Overall, 40.9 percent of House members said they were “satisfied” with the “work culture,” and 40.9 percent said they were “very satisfied.” None responded that they were “very dissatisfied” with the work environment. Similarly, 45.4 percent of staffers said they were “very satisfied” with the workplace culture, and 38 percent said they were “satisfied,” while just 1.8 percent said they were “very dissatisfied.”
For several of the questions, the House Research Department lumped “inappropriate behavior” with “sexual harassment” and “discrimination,” but didn’t provide any details on what may constitute “inappropriate behavior.”
Nearly all of the respondents said they were familiar with the “policy against discrimination and harassment,” and knew how they could “report” an incident.
Among House members, 72.7 percent said they had “never” experienced or witnessed “anything that could be described as sexually harassing behavior in the legislative workplace.” Those numbers dropped slightly to 69.8 percent among House staffers.
Finally, 70.8 percent of House members and 56.2 percent of House staffers said they would not be “afraid of retaliation” for reporting “harassing, inappropriate, or discriminatory behavior.”
The survey was conducted in response to an April Resolution on Workplace Safety and Respect adopted by the Committee on Rules and Legislative Administration.

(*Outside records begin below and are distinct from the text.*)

-- ==== Sys2Proof/Laws/PerInstr.lean ====
section
/-! SUPPORT. Per instruction: the word that the encoder gives a well-formed instruction decodes to it again (R24 to R41). An event row
has no word. -/

set_option linter.unusedSimpArgs false
set_option Elab.async false

namespace Sys2Proof.Laws.RoundTrip

/-- The word of a well-formed instruction decodes to that instruction. -/
def Statement (i : Instr) : Prop := WellFormed i = true → ∀ w, encode i = some w → decodeWord w = .ok i

theorem statement_of_event {i : Instr} (h : encode i = none) : Statement i := fun _ w e => by simp [h] at e

theorem addI32 (d : VDst) (a : VOp) (b : VOp) : Statement (.addI32 d a b) := by
  intro _ w h
  injection h with h
  simp [decodeWord, decInt, fOp, fD, fA, fB, fFn, bits_7_7_7_7_4_at_25_7 h, bits_7_7_7_7_4_at_18_7 h, bits_7_7_7_7_4_at_11_7 h, bits_7_7_7_7_4_at_4_7 h, bits_7_7_7_7_4_at_0_4 h]

theorem subI32 (d : VDst) (a : VOp) (b : VOp) : Statement (.subI32 d a b) := by
  intro _ w h
  injection h with h
  simp [decodeWord, decInt, fOp, fD, fA, fB, fFn, bits_7_7_7_7_4_at_25_7 h, bits_7_7_7_7_4_at_18_7 h, bits_7_7_7_7_4_at_11_7 h, bits_7_7_7_7_4_at_4_7 h, bits_7_7_7_7_4_at_0_4 h]

theorem mulI32 (d : VDst) (a : VOp) (b : VOp) : Statement (.mulI32 d a b) := by
  intro _ w h
  injection h with h
  simp [decodeWord, decInt, fOp, fD, fA, fB, fFn, bits_7_7_7_7_4_at_25_7 h, bits_7_7_7_7_4_at_18_7 h, bits_7_7_7_7_4_at_11_7 h, bits_7_7_7_7_4_at_4_7 h, bits_7_7_7_7_4_at_0_4 h]

theorem mulhiI32 (d : VDst) (a : VOp) (b : VOp) : Statement (.mulhiI32 d a b) := by
  intro _ w h
  injection h with h
  simp [decodeWord, decInt, fOp, fD, fA, fB, fFn, bits_7_7_7_7_4_at_25_7 h, bits_7_7_7_7_4_at_18_7 h, bits_7_7_7_7_4_at_11_7 h, bits_7_7_7_7_4_at_4_7 h, bits_7_7_7_7_4_at_0_4 h]

theorem mulhiU32 (d : VDst) (a : VOp) (b : VOp) : Statement (.mulhiU32 d a b) := by
  intro _ w h
  injection h with h
  simp [decodeWord, decInt, fOp, fD, fA, fB, fFn, bits_7_7_7_7_4_at_25_7 h, bits_7_7_7_7_4_at_18_7 h, bits_7_7_7_7_4_at_11_7 h, bits_7_7_7_7_4_at_4_7 h, bits_7_7_7_7_4_at_0_4 h]

theorem addsI32 (d : VDst) (a : VOp) (b : VOp) : Statement (.addsI32 d a b) := by
  intro _ w h
  injection h with h
  simp [decodeWord, decInt, fOp, fD, fA, fB, fFn, bits_7_7_7_7_4_at_25_7 h, bits_7_7_7_7_4_at_18_7 h, bits_7_7_7_7_4_at_11_7 h, bits_7_7_7_7_4_at_4_7 h, bits_7_7_7_7_4_at_0_4 h]

theorem subsI32 (d : VDst) (a : VOp) (b : VOp) : Statement (.subsI32 d a b) := by
  intro _ w h
  injection h with h
  simp [decodeWord, decInt, fOp, fD, fA, fB, fFn, bits_7_7_7_7_4_at_25_7 h, bits_7_7_7_7_4_at_18_7 h, bits_7_7_7_7_4_at_11_7 h, bits_7_7_7_7_4_at_4_7 h, bits_7_7_7_7_4_at_0_4 h]

theorem addsU32 (d : VDst) (a : VOp) (b : VOp) : Statement (.addsU32 d a b) := by
  intro _ w h
  injection h with h
  simp [decodeWord, decInt, fOp, fD, fA, fB, fFn, bits_7_7_7_7_4_at_25_7 h, bits_7_7_7_7_4_at_18_7 h, bits_7_7_7_7_4_at_11_7 h, bits_7_7_7_7_4_at_4_7 h, bits_7_7_7_7_4_at_0_4 h]

theorem subsU32 (d : VDst) (a : VOp) (b : VOp) : Statement (.subsU32 d a b) := by
  intro _ w h
  injection h with h
  simp [decodeWord, decInt, fOp, fD, fA, fB, fFn, bits_7_7_7_7_4_at_25_7 h, bits_7_7_7_7_4_at_18_7 h, bits_7_7_7_7_4_at_11_7 h, bits_7_7_7_7_4_at_4_7 h, bits_7_7_7_7_4_at_0_4 h]

theorem minI32 (d : VDst) (a : VOp) (b : VOp) : Statement (.minI32 d a b) := by
  intro _ w h
  injection h with h
  simp [decodeWord, decInt, fOp, fD, fA, fB, fFn, bits_7_7_7_7_4_at_25_7 h, bits_7_7_7_7_4_at_18_7 h, bits_7_7_7_7_4_at_11_7 h, bits_7_7_7_7_4_at_4_7 h, bits_7_7_7_7_4_at_0_4 h]

theorem maxI32 (d : VDst) (a : VOp) (b : VOp) : Statement (.maxI32 d a b) := by
  intro _ w h
  injection h with h
  simp [decodeWord, decInt, fOp, fD, fA, fB, fFn, bits_7_7_7_7_4_at_25_7 h, bits_7_7_7_7_4_at_18_7 h, bits_7_7_7_7_4_at_11_7 h, bits_7_7_7_7_4_at_4_7 h, bits_7_7_7_7_4_at_0_4 h]

theorem minU32 (d : VDst) (a : VOp) (b : VOp) : Statement (.minU32 d a b) := by
  intro _ w h
  injection h with h
  simp [decodeWord, decInt, fOp, fD, fA, fB, fFn, bits_7_7_7_7_4_at_25_7 h, bits_7_7_7_7_4_at_18_7 h, bits_7_7_7_7_4_at_11_7 h, bits_7_7_7_7_4_at_4_7 h, bits_7_7_7_7_4_at_0_4 h]

theorem maxU32 (d : VDst) (a : VOp) (b : VOp) : Statement (.maxU32 d a b) := by
  intro _ w h
  injection h with h
  simp [decodeWord, decInt, fOp, fD, fA, fB, fFn, bits_7_7_7_7_4_at_25_7 h, bits_7_7_7_7_4_at_18_7 h, bits_7_7_7_7_4_at_11_7 h, bits_7_7_7_7_4_at_4_7 h, bits_7_7_7_7_4_at_0_4 h]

The survey was open to members and staff from October 4 to November 1, and allowed for anonymous responses.
The survey recommends that “all members and staff” receive “harassment and discrimination training at least every two years.” Additionally, it recommends training for “House chairs, leadership, and members of the personnel committee” on “implicit bias,” which should be conducted every one or two years.
The full results of the survey can be read here.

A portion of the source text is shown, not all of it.